Glaucoma is a neurodegenerative disease of the visual system and leading cause of blindness worldwide. The disease is associated with sensitivity to intraocular pressure (IOP), which over a large range of magnitudes stresses retinal ganglion cell (RGC) axons as they pass through the optic nerve head in forming the optic projection to the brain. Despite clinical efforts to lower IOP, which is the only modifiable risk factor for glaucoma, RGC degeneration and ensuing loss of vision often persist. A major contributor to failure of hypotensive regimens is the multifactorial nature of how IOP-dependent stress influences RGC physiology and structure. This stress is conveyed to the RGC axon through interactions with structural, glial, and vascular components in the nerve head and retina. These interactions promote pro-degenerative pathways involving biomechanical, metabolic, oxidative, inflammatory, immunological and vascular challenges to the microenvironment of the ganglion cell and its axon. Here, we focus on the contribution of vascular dysfunction and breakdown of neurovascular coupling in glaucoma. The vascular networks of the retina and optic nerve head have evolved complex mechanisms that help to maintain a continuous blood flow and supply of metabolites despite fluctuations in ocular perfusion pressure. In healthy tissue, autoregulation and neurovascular coupling enable blood flow to stay tightly controlled. In glaucoma patients evidence suggests these pathways are dysfunctional, thus highlighting a potential role for pathways involved in vascular dysfunction in progression and as targets for novel therapeutic intervention.

摘要

青光眼是一种视觉系统的神经退行性疾病,是全球失明的主要原因。该疾病与眼内压(IOP)敏感性相关,在很大的眼压范围内,视网膜神经节细胞(RGC)轴突在穿过视神经头形成向大脑的视觉投射时会受到压力。
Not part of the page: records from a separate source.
-- ==== Sys2Proof/Machine/Flags.lean ====
section
/-! DEFINITION. "There are no flags, condition codes or predicates. No instruction sets or reads a carry, overflow, zero
or sign flag." (10_state.md R19) So no flag computation stands here. What the CORE has in place of a flag register is its
status registers; this file holds their codes (10_state.md R14 to R16, 60_exceptions.md R74). -/

namespace Sys2Proof.Machine

/-- `state = 0`: "the core takes steps" (R14). -/
def RUNNING : BitVec 2 := 0

/-- `state = 1`: "a clean end: HALT executed or end of stream" (R14). -/
def HALTED : BitVec 2 := 1

/-- `state = 2`: "a fault ended the run" (R14). -/
def FAULTED : BitVec 2 := 2

/-- `halt_cause = 0`: the HALT instruction (R15). -/
def HALT_INSTR : BitVec 1 := 0

/-- `halt_cause = 1`: an opcode fetch at `pc >= L` (R15). -/
def END_OF_STREAM : BitVec 1 := 1

/-- "The CORE raises exactly five faults." (R74) These are architectural faults: entering one is a next state. -/
inductive FaultKind where
  | truncatedOperand
  | stackOverflow
  | stackUnderflow
  | divisionByZero
  | unknownOpcode
  deriving DecidableEq, Repr

/-- The `fault_cause` code of each kind (R74). -/
def FaultKind.code : FaultKind → BitVec 3
  | .truncatedOperand => 1
  | .stackOverflow => 2
  | .stackUnderflow => 3
  | .divisionByZero => 4
  | .unknownOpcode => 5

end Sys2Proof.Machine
end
尽管临床上努力降低眼压(这是青光眼唯一可改变的危险因素),但RGC变性及随之而来的视力丧失往往持续存在。降压治疗方案失败的一个主要原因是眼压依赖性压力影响RGC生理和结构的多因素性质。这种压力通过与神经头和视网膜中的结构、胶质和血管成分相互作用传递给RGC轴突。这些相互作用促进了涉及生物力学、代谢、氧化、炎症、免疫和血管等方面的促变性途径,对神经节细胞及其轴突的微环境构成挑战。在这里,我们重点关注青光眼患者血管功能障碍和神经血管耦合破坏的作用。视网膜和视神经头的血管网络已经进化出复杂的机制,尽管眼灌注压存在波动,但仍有助于维持持续的血流和代谢物供应。在健康组织中,自动调节和神经血管耦合使血流得到严格控制。有证据表明,青光眼患者的这些途径功能失调,因此突出了血管功能障碍相关途径在疾病进展中的潜在作用以及作为新型治疗干预靶点的可能性。